To further characterize the cellular localization of allopregnanolone, we used double immunofluorescence labeling with the neurosteroids antibody and antivimentin antibody at 75 mm Hg (Fig. 3a). Vimentin was specifically expressed in Müller cell end feet and cell bodies (Fig, 3a). Double-labeled cells were not detected (Fig. 3a). Fluorescence intensities in each condition are summarized in Figure 3b.

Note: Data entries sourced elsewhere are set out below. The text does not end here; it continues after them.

-- ==== Sys2Proof/Machine/Core.lean ====
section
/-! DEFINITION. The machine as the host sees it. -/

def Sys2Proof.core : Host.Core :=
  { State := Sys2Proof.Machine.State
    Fault := Sys2Proof.Machine.Fault
    Refusal := Sys2Proof.Machine.Refusal
    step := Sys2Proof.Machine.step
    reset := Sys2Proof.Machine.State.reset }
end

(a) Immunofluorescent colocalization of allopregnanolone and vimentin by laser scanning microscopy. Allopregnanolone staining (*green*; FITC) was observed in the GCL, INL, and ONL at 75 mm Hg, and indicated by *arrows*. Antivimentin antibody (*red*; rhodamine) was localized to the Müller cell end feet (*open arrows*) and Müller cell bodies (*white triangles*). Double-labeled structures were not detected. *Scale bars*: 8 μm. (b) Summary of immunostaining studies shows fluorescence intensity by antiallopregnanolone antibody (arbitrary units) as mean ± SEM. Fluorescent intensity significantly increased at 75 mm Hg compared to 10 or 35 mm Hg. The increase in fluorescence induced by high pressure was significantly decreased by 1 μM finasteride (*Fin*). Administration of 1 μM dutasteride (*Duta*), almost completely inhibited the fluorescence increase. Administration of 50 μM APV also significantly decreased fluorescence. P values are calculated by unpaired Student's t-test compared to 75 mm Hg (*P < 0.001, **P < 0.0001).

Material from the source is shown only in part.